**** DATASET EXCERPTS ****

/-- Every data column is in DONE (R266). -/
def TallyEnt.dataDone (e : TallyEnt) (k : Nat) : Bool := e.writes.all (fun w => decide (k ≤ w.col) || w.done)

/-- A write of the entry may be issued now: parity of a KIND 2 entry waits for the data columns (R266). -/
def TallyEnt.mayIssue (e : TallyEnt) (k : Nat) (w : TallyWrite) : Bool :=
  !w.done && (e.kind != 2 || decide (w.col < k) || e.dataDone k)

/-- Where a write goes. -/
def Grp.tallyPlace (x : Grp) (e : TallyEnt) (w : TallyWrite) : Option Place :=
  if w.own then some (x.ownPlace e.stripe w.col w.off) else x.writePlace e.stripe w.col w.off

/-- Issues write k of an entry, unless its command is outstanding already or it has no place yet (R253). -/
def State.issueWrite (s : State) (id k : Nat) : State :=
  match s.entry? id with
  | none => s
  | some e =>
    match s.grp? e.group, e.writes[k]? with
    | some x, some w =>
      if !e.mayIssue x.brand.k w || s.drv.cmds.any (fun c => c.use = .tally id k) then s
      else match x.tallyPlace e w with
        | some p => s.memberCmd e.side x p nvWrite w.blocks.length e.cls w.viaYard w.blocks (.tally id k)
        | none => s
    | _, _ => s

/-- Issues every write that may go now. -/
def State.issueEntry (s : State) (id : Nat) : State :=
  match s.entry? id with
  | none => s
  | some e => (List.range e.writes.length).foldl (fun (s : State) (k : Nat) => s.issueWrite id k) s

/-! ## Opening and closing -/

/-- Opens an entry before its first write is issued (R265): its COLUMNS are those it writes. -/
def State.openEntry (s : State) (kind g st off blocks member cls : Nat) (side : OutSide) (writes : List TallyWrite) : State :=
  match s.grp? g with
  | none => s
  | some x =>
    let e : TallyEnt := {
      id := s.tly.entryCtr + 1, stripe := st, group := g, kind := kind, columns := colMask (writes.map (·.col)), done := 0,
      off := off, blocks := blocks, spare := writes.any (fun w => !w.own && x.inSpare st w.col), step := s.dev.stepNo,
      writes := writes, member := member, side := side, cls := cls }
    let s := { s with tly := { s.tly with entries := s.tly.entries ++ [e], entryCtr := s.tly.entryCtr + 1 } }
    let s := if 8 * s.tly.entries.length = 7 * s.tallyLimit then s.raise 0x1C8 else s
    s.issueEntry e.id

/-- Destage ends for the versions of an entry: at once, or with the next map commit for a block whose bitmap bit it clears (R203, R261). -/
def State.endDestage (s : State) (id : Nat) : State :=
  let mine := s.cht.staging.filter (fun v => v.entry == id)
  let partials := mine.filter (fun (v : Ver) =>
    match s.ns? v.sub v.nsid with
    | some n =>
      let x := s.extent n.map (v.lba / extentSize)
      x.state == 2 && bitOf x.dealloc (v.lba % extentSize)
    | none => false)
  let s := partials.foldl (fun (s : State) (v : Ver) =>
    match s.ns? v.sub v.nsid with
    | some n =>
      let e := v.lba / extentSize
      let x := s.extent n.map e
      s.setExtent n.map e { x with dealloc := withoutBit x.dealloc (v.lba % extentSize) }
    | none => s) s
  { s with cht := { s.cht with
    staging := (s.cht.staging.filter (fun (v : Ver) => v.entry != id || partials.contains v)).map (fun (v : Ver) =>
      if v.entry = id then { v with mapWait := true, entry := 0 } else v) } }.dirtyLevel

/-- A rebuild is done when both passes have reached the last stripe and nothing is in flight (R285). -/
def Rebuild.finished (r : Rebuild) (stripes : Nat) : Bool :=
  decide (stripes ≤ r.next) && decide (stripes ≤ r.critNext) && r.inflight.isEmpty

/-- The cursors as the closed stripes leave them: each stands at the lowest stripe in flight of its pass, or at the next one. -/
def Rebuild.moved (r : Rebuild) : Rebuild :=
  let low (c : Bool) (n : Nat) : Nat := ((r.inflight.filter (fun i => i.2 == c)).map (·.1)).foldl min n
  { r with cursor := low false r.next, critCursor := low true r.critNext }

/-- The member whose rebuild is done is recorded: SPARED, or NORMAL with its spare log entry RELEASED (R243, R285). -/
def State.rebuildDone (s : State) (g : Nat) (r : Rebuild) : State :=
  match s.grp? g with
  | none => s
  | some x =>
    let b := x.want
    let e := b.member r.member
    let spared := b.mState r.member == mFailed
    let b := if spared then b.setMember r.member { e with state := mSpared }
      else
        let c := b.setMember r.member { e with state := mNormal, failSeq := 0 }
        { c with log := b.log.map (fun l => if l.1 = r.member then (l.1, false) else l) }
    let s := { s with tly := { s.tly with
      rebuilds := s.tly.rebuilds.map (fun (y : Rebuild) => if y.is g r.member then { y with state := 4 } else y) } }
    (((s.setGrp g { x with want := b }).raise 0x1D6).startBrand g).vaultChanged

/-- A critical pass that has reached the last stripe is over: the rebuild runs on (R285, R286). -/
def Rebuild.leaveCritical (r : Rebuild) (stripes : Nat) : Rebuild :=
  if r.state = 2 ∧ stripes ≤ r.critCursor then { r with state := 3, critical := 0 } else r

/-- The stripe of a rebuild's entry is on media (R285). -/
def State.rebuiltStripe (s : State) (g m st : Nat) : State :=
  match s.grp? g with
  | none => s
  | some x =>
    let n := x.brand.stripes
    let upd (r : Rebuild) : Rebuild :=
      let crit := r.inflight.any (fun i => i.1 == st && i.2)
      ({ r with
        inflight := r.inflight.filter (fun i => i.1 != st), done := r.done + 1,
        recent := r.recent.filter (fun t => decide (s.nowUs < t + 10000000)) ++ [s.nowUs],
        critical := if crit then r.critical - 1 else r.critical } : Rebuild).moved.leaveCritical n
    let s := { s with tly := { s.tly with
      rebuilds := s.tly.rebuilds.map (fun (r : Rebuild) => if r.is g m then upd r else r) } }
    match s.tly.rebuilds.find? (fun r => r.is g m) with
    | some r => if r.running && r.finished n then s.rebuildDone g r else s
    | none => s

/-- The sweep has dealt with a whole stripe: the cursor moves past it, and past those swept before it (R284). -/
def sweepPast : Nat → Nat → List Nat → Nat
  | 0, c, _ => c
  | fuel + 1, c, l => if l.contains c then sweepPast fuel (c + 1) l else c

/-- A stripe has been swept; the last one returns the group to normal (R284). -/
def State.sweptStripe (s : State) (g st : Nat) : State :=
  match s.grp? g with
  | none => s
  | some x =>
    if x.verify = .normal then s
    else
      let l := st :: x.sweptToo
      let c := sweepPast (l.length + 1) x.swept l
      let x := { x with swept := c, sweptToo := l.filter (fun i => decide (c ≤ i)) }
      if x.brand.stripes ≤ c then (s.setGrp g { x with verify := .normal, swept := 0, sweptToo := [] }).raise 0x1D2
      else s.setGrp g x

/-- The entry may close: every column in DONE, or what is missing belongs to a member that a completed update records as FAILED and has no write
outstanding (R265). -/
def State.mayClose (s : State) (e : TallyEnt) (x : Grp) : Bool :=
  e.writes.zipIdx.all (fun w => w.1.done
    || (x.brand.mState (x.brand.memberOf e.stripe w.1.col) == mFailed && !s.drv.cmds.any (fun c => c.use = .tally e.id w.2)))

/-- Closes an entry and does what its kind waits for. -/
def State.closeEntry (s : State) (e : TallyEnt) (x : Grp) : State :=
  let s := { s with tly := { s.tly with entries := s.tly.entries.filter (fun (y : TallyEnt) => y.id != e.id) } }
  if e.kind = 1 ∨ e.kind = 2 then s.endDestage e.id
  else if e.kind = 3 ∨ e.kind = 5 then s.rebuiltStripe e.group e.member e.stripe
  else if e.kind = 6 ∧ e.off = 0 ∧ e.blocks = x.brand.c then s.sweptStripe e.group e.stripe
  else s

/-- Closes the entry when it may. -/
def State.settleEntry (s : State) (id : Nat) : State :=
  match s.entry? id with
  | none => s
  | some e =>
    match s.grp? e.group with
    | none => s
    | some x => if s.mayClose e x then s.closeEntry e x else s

****
**** DATASET EXCERPTS ****

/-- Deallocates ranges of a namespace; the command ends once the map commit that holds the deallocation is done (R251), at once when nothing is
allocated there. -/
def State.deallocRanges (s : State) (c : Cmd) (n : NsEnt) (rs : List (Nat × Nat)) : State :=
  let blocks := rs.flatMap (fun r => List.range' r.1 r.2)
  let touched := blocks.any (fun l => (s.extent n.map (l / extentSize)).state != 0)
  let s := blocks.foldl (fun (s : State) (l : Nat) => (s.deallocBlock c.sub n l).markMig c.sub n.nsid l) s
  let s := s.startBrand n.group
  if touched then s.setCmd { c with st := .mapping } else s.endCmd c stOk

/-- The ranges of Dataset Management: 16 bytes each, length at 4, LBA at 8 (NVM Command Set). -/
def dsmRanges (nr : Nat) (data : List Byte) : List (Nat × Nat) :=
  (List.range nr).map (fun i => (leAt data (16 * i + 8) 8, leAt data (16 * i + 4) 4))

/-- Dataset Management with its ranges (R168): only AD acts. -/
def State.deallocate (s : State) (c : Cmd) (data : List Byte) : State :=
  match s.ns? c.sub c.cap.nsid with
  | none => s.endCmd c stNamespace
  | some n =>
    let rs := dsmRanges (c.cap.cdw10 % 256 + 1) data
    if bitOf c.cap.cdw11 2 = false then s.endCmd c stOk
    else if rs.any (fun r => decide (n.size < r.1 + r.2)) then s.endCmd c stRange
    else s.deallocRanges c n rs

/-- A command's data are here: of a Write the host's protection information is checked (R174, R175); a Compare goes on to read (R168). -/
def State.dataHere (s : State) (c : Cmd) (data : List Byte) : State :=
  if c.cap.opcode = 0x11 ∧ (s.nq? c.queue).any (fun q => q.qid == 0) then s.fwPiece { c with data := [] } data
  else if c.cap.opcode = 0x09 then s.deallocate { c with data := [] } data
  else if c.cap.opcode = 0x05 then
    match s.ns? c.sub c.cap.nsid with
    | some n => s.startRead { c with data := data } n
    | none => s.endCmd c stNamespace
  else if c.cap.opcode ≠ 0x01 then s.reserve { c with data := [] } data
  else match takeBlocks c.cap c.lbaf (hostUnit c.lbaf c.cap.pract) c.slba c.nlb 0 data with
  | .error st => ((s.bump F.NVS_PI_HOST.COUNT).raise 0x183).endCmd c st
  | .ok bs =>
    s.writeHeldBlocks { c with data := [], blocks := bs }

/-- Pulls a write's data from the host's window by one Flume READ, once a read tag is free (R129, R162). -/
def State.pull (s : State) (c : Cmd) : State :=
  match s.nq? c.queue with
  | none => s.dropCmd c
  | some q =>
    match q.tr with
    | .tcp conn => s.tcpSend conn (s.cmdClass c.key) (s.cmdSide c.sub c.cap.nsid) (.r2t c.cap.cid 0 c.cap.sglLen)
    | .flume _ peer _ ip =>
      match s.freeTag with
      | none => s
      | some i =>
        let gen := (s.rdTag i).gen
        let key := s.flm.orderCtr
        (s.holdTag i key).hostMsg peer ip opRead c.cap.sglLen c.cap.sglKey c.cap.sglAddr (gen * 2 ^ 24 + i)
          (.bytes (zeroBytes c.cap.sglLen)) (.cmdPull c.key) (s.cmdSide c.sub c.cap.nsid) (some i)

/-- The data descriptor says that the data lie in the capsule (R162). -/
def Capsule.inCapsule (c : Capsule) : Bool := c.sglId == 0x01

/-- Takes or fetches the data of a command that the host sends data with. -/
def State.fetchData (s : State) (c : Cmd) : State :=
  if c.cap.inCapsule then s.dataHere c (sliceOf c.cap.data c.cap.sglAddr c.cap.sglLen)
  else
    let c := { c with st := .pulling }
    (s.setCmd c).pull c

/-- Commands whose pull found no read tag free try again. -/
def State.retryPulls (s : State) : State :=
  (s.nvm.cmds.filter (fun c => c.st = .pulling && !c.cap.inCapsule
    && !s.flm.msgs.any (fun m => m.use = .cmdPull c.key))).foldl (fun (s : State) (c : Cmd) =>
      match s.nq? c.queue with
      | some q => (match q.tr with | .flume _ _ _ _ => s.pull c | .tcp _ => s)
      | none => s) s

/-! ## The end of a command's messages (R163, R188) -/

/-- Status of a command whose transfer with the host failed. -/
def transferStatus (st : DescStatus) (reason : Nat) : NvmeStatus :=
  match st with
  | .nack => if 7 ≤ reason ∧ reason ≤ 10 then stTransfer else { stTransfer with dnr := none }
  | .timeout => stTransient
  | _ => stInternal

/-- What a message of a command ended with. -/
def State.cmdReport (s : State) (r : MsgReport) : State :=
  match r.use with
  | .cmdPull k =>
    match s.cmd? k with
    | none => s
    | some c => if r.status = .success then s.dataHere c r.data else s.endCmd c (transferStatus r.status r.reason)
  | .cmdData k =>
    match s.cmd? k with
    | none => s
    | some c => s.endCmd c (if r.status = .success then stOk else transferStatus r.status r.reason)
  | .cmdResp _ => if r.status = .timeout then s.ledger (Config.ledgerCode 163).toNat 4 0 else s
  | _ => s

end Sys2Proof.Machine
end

****

GOAL OF THE EXERCISE:
Print exactly the lines of the listing above starting at the line containing "DONE (R266). -/" and ending at the line containing "k) || e.dataDone k)", both included.

RESULT:
/-- Every data column is in DONE (R266). -/
def TallyEnt.dataDone (e : TallyEnt) (k : Nat) : Bool := e.writes.all (fun w => decide (k ≤ w.col) || w.done)

/-- A write of the entry may be issued now: parity of a KIND 2 entry waits for the data columns (R266). -/
def TallyEnt.mayIssue (e : TallyEnt) (k : Nat) (w : TallyWrite) : Bool :=
  !w.done && (e.kind != 2 || decide (w.col < k) || e.dataDone k)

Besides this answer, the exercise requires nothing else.